Furthermore, knowing the serostatus of their partner is significantly associated with prompt HIV-seropositive status disclosure to their partner. Respondents who knew the serostatus of their partner were more likely to disclose promptly when compared with respondents who did not know the serostatus of their partners. A consistent finding was reported by other studies conducted in Jimma [18], Hawassa [14], Mekele [13], Ambo [22], Axum [23], Kemissie [15], and Bale [16].

Similarly, respondents who had always used a condom with their partner were 11 times more likely to disclose their HIV-seropositive status to their partner promptly as compared to those who had never used a condom. This may be due to the fact that using condoms regularly is safe for partners and as far as the partner was not put at risk of getting HIV-positive, disclosing may not be frustrating so that the one who disclose may not feel guilt. The finding was in line with studies conducted in Addis Ababa [24].

4.1. Limitation and Strength of the Study

As far as a cross-sectional study is a snapshot, respondents were expected to remember information retrospectively at that moment. Recall and interviewer bias were the potential limitations of this study. However, several scientific procedures have been employed to minimize the possible effects. To reduce the recall bias, for instance, only about the recent partner was asked for the respondents frequently changed their partner. The study was also cost-effective and versatile.

5. Conclusion and Recommendation

The proportion of prompt disclosure of HIV seropositive status to partners was low as compared to the overall partner disclosure rate of the national target of the country. Being in marriage, having less than 24-months duration on treatment, discouraging response of partner about the test, knowing serostatus of one’s partner, and using a condom always with a partner were identified as predictors of prompt HIV-seropositive status disclosure to partner. Thus, counsellors and respective health care providers in collaboration with concerned stakeholders should focus on treatment adherence, partner testing, regular condom use, and partners’ open discussion so that they in turn affect the prompt serostatus disclosure among partners.

Abbreviations

HIV:Human immunodeficiency virus
PrEP:Pre-exposure prophylaxis
HAART:Highly active antiretroviral therapy.

Data Availability

Full data for this research are available through the corresponding author upon request.

Ethical Approval

The proposal of this study was approved by the Ethics Review Committee of the College of Medicine and Health Sciences, Ambo University (ref: CMHS-ERC: 035/12). Then, the ethical clearance letter was obtained from the college and submitted to the Holeta Town Administration Health Office for permission to undertake the study. Moreover, the study participants were not identified for confidentiality reasons.

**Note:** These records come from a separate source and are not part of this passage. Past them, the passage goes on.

@[simp] theorem setSeg_queue (s : State) (g : SegId) (x : Segment) : (s.setSeg g x).queue = s.queue := by
  cases g <;> rfl

@[simp] theorem setSeg_hubFaults (s : State) (g : SegId) (x : Segment) : (s.setSeg g x).hubFaults = s.hubFaults := by
  cases g <;> rfl

@[simp] theorem setSeg_watch (s : State) (g : SegId) (x : Segment) : (s.setSeg g x).watch = s.watch := by
  cases g <;> rfl

@[simp] theorem setSeg_alerts (s : State) (g : SegId) (x : Segment) : (s.setSeg g x).alerts = s.alerts := by
  cases g <;> rfl

@[simp] theorem setSeg_overrun (s : State) (g : SegId) (x : Segment) : (s.setSeg g x).overrun = s.overrun := by
  cases g <;> rfl

@[simp] theorem setSeg_store (s : State) (g : SegId) (x : Segment) : (s.setSeg g x).store = s.store := by
  cases g <;> rfl

@[simp] theorem setSeg_collector (s : State) (g : SegId) (x : Segment) : (s.setSeg g x).collector = s.collector := by
  cases g <;> rfl

@[simp] theorem setSeg_office (s : State) (g : SegId) (x : Segment) : (s.setSeg g x).office = s.office := by
  cases g <;> rfl

@[simp] theorem setSeg_node (s : State) (g : SegId) (x : Segment) : (s.setSeg g x).node = s.node := by
  cases g <;> rfl

@[simp] theorem setSeg_speedStrap (s : State) (g : SegId) (x : Segment) : (s.setSeg g x).speedStrap = s.speedStrap := by
  cases g <;> rfl

@[simp] theorem setSeg_pending (s : State) (g : SegId) (x : Segment) : (s.setSeg g x).pending = s.pending := by
  cases g <;> rfl

@[simp] theorem modSeg_clock (s : State) (g : SegId) (f : Segment → Segment) : (s.modSeg g f).clock = s.clock := by
  cases g <;> rfl

@[simp] theorem modSeg_clockUnset (s : State) (g : SegId) (f : Segment → Segment) : (s.modSeg g f).clockUnset = s.clockUnset := by
  cases g <;> rfl

@[simp] theorem modSeg_slots (s : State) (g : SegId) (f : Segment → Segment) : (s.modSeg g f).slots = s.slots := by
  cases g <;> rfl

@[simp] theorem modSeg_queue (s : State) (g : SegId) (f : Segment → Segment) : (s.modSeg g f).queue = s.queue := by
  cases g <;> rfl

@[simp] theorem modSeg_hubFaults (s : State) (g : SegId) (f : Segment → Segment) : (s.modSeg g f).hubFaults = s.hubFaults := by
  cases g <;> rfl

@[simp] theorem modSeg_watch (s : State) (g : SegId) (f : Segment → Segment) : (s.modSeg g f).watch = s.watch := by
  cases g <;> rfl

@[simp] theorem modSeg_alerts (s : State) (g : SegId) (f : Segment → Segment) : (s.modSeg g f).alerts = s.alerts := by
  cases g <;> rfl

@[simp] theorem modSeg_overrun (s : State) (g : SegId) (f : Segment → Segment) : (s.modSeg g f).overrun = s.overrun := by
  cases g <;> rfl

@[simp] theorem modSeg_store (s : State) (g : SegId) (f : Segment → Segment) : (s.modSeg g f).store = s.store := by
  cases g <;> rfl

@[simp] theorem modSeg_collector (s : State) (g : SegId) (f : Segment → Segment) : (s.modSeg g f).collector = s.collector := by
  cases g <;> rfl

@[simp] theorem modSeg_office (s : State) (g : SegId) (f : Segment → Segment) : (s.modSeg g f).office = s.office := by
  cases g <;> rfl

@[simp] theorem modSeg_node (s : State) (g : SegId) (f : Segment → Segment) : (s.modSeg g f).node = s.node := by
  cases g <;> rfl

@[simp] theorem modSeg_speedStrap (s : State) (g : SegId) (f : Segment → Segment) : (s.modSeg g f).speedStrap = s.speedStrap := by
  cases g <;> rfl

@[simp] theorem modSeg_pending (s : State) (g : SegId) (f : Segment → Segment) : (s.modSeg g f).pending = s.pending := by
  cases g <;> rfl

@[simp] theorem slot_modSeg (s : State) (g : SegId) (f : Segment → Segment) (i : SlotIx) :
    (s.modSeg g f).slot i = s.slot i := slot_setSeg s g _ i

@[simp] theorem port_modSeg (s : State) (g : SegId) (f : Segment → Segment) (p : PortId) :
    (s.modSeg g f).port p = s.port p := port_setSeg s g _ p

@[simp] theorem now_modSeg (s : State) (g : SegId) (f : Segment → Segment) : (s.modSeg g f).now = s.now :=
  now_setSeg s g _

/-! ## Slots -/

@[simp] theorem slot_setSlot_same (s : State) (i : SlotIx) (x : Slot) : (s.setSlot i x).slot i = x := by
  simp [State.slot, State.setSlot]

theorem slot_setSlot_other (s : State) {i j : SlotIx} (x : Slot) (hne : j ≠ i) :
    (s.setSlot i x).slot j = s.slot j := by
  have : i.val ≠ j.val := fun h => hne (Fin.ext h.symm)
  simp [State.slot, State.setSlot, Vector.getElem_set_ne, this]

theorem slot_setSlot (s : State) (i j : SlotIx) (x : Slot) :
    (s.setSlot i x).slot j = if j = i then x else s.slot j := by
  split
  · next h => subst h; exact slot_setSlot_same s j x
  · next h => exact slot_setSlot_other s x h

@[simp] theorem setSlot_setSlot (s : State) (i : SlotIx) (x y : Slot) :
    (s.setSlot i x).setSlot i y = s.setSlot i y := by
  simp [State.setSlot]

@[simp] theorem setSlot_slot (s : State) (i : SlotIx) : s.setSlot i (s.slot i) = s := by
  simp [State.setSlot, State.slot]

theorem modSlot_def (s : State) (i : SlotIx) (f : Slot → Slot) : s.modSlot i f = s.setSlot i (f (s.slot i)) := rfl

@[simp] theorem slot_modSlot_same (s : State) (i : SlotIx) (f : Slot → Slot) :
    (s.modSlot i f).slot i = f (s.slot i) := slot_setSlot_same s i _

theorem slot_modSlot_other (s : State) {i j : SlotIx} (f : Slot → Slot) (hne : j ≠ i) :
    (s.modSlot i f).slot j = s.slot j := slot_setSlot_other s _ hne

@[simp] theorem seg_setSlot (s : State) (i : SlotIx) (x : Slot) (g : SegId) : (s.setSlot i x).seg g = s.seg g := by
  cases g <;> rfl

@[simp] theorem port_setSlot (s : State) (i : SlotIx) (x : Slot) (p : PortId) :
    (s.setSlot i x).port p = s.port p := by
  cases p <;> rfl

@[simp] theorem seg_modSlot (s : State) (i : SlotIx) (f : Slot → Slot) (g : SegId) :
    (s.modSlot i f).seg g = s.seg g := seg_setSlot s i _ g

@[simp] theorem port_modSlot (s : State) (i : SlotIx) (f : Slot → Slot) (p : PortId) :
    (s.modSlot i f).port p = s.port p := port_setSlot s i _ p

@[simp] theorem now_setSlot (s : State) (i : SlotIx) (x : Slot) : (s.setSlot i x).now = s.now := rfl

@[simp] theorem now_modSlot (s : State) (i : SlotIx) (f : Slot → Slot) : (s.modSlot i f).now = s.now := rfl

@[simp] theorem setSlot_clock (s : State) (i : SlotIx) (x : Slot) : (s.setSlot i x).clock = s.clock := rfl

@[simp] theorem setSlot_clockUnset (s : State) (i : SlotIx) (x : Slot) : (s.setSlot i x).clockUnset = s.clockUnset := rfl

@[simp] theorem setSlot_segA (s : State) (i : SlotIx) (x : Slot) : (s.setSlot i x).segA = s.segA := rfl

@[simp] theorem setSlot_segB (s : State) (i : SlotIx) (x : Slot) : (s.setSlot i x).segB = s.segB := rfl

@[simp] theorem setSlot_queue (s : State) (i : SlotIx) (x : Slot) : (s.setSlot i x).queue = s.queue := rfl

@[simp] theorem setSlot_hubFaults (s : State) (i : SlotIx) (x : Slot) : (s.setSlot i x).hubFaults = s.hubFaults := rfl

@[simp] theorem setSlot_watch (s : State) (i : SlotIx) (x : Slot) : (s.setSlot i x).watch = s.watch := rfl

@[simp] theorem setSlot_alerts (s : State) (i : SlotIx) (x : Slot) : (s.setSlot i x).alerts = s.alerts := rfl

@[simp] theorem setSlot_overrun (s : State) (i : SlotIx) (x : Slot) : (s.setSlot i x).overrun = s.overrun := rfl

@[simp] theorem setSlot_store (s : State) (i : SlotIx) (x : Slot) : (s.setSlot i x).store = s.store := rfl

@[simp] theorem setSlot_collector (s : State) (i : SlotIx) (x : Slot) : (s.setSlot i x).collector = s.collector := rfl

@[simp] theorem setSlot_office (s : State) (i : SlotIx) (x : Slot) : (s.setSlot i x).office = s.office := rfl

@[simp] theorem setSlot_node (s : State) (i : SlotIx) (x : Slot) : (s.setSlot i x).node = s.node := rfl

@[simp] theorem setSlot_speedStrap (s : State) (i : SlotIx) (x : Slot) : (s.setSlot i x).speedStrap = s.speedStrap := rfl

@[simp] theorem setSlot_pending (s : State) (i : SlotIx) (x : Slot) : (s.setSlot i x).pending = s.pending := rfl

@[simp] theorem modSlot_clock (s : State) (i : SlotIx) (f : Slot → Slot) : (s.modSlot i f).clock = s.clock := rfl

@[simp] theorem modSlot_clockUnset (s : State) (i : SlotIx) (f : Slot → Slot) : (s.modSlot i f).clockUnset = s.clockUnset := rfl

@[simp] theorem modSlot_segA (s : State) (i : SlotIx) (f : Slot → Slot) : (s.modSlot i f).segA = s.segA := rfl

@[simp] theorem modSlot_segB (s : State) (i : SlotIx) (f : Slot → Slot) : (s.modSlot i f).segB = s.segB := rfl

@[simp] theorem modSlot_queue (s : State) (i : SlotIx) (f : Slot → Slot) : (s.modSlot i f).queue = s.queue := rfl

@[simp] theorem modSlot_hubFaults (s : State) (i : SlotIx) (f : Slot → Slot) : (s.modSlot i f).hubFaults = s.hubFaults := rfl

@[simp] theorem modSlot_watch (s : State) (i : SlotIx) (f : Slot → Slot) : (s.modSlot i f).watch = s.watch := rfl

@[simp] theorem modSlot_alerts (s : State) (i : SlotIx) (f : Slot → Slot) : (s.modSlot i f).alerts = s.alerts := rfl

@[simp] theorem modSlot_overrun (s : State) (i : SlotIx) (f : Slot → Slot) : (s.modSlot i f).overrun = s.overrun := rfl

@[simp] theorem modSlot_store (s : State) (i : SlotIx) (f : Slot → Slot) : (s.modSlot i f).store = s.store := rfl

@[simp] theorem modSlot_collector (s : State) (i : SlotIx) (f : Slot → Slot) : (s.modSlot i f).collector = s.collector := rfl

@[simp] theorem modSlot_office (s : State) (i : SlotIx) (f : Slot → Slot) : (s.modSlot i f).office = s.office := rfl

@[simp] theorem modSlot_node (s : State) (i : SlotIx) (f : Slot → Slot) : (s.modSlot i f).node = s.node := rfl

@[simp] theorem modSlot_speedStrap (s : State) (i : SlotIx) (f : Slot → Slot) : (s.modSlot i f).speedStrap = s.speedStrap := rfl

@[simp] theorem modSlot_pending (s : State) (i : SlotIx) (f : Slot → Slot) : (s.modSlot i f).pending = s.pending := rfl

/-! ## Ports -/

@[simp] theorem port_setPort_same (s : State) (p : PortId) (x : Port) : (s.setPort p x).port p = x := by
  cases p <;> rfl

theorem port_setPort_other (s : State) {p q : PortId} (x : Port) (hne : q ≠ p) :
    (s.setPort p x).port q = s.port q := by
  cases p <;> cases q <;> first | rfl | exact absurd rfl hne

@[simp] theorem setPort_setPort (s : State) (p : PortId) (x y : Port) :
    (s.setPort p x).setPort p y = s.setPort p y := by
  cases p <;> rfl

@[simp] theorem setPort_port (s : State) (p : PortId) : s.setPort p (s.port p) = s := by
  cases p <;> rfl

theorem modPort_def (s : State) (p : PortId) (f : Port → Port) : s.modPort p f = s.setPort p (f (s.port p)) := rfl

@[simp] theorem port_modPort_same (s : State) (p : PortId) (f : Port → Port) :
    (s.modPort p f).port p = f (s.port p) := port_setPort_same s p _

theorem port_modPort_other (s : State) {p q : PortId} (f : Port → Port) (hne : q ≠ p) :
    (s.modPort p f).port q = s.port q := port_setPort_other s _ hne

@[simp] theorem seg_setPort (s : State) (p : PortId) (x : Port) (g : SegId) : (s.setPort p x).seg g = s.seg g := by
  cases p <;> cases g <;> rfl

@[simp] theorem slot_setPort (s : State) (p : PortId) (x : Port) (i : SlotIx) :
    (s.setPort p x).slot i = s.slot i := by
  cases p <;> rfl

@[simp] theorem seg_modPort (s : State) (p : PortId) (f : Port → Port) (g : SegId) :
    (s.modPort p f).seg g = s.seg g := seg_setPort s p _ g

Verbal informed consent was obtained from all study participants before the interview since the study presents no more than minimal risk of harm to subjects and involves no procedures as well as significant number of our study participants cannot read and write to provide written informed consent.

Conflicts of Interest

The authors declare that they have no conflicts of interest.

Authors’ Contributions

GK and AD conceptualized the study, searched the literature, trained field researchers for data collection, and wrote the results and discussion sections. TK and TG contributed to the design of the study, data interpretation, and took part in the analysis. DB has critically reviewed the result and prepared the manuscript for publication. Finally, all authors have proofread the final manuscript.

Acknowledgments

The authors thank all the study participants for their cooperation in providing the necessary information. The authors also thank the research assistants who participated in data collection and supervision during this study.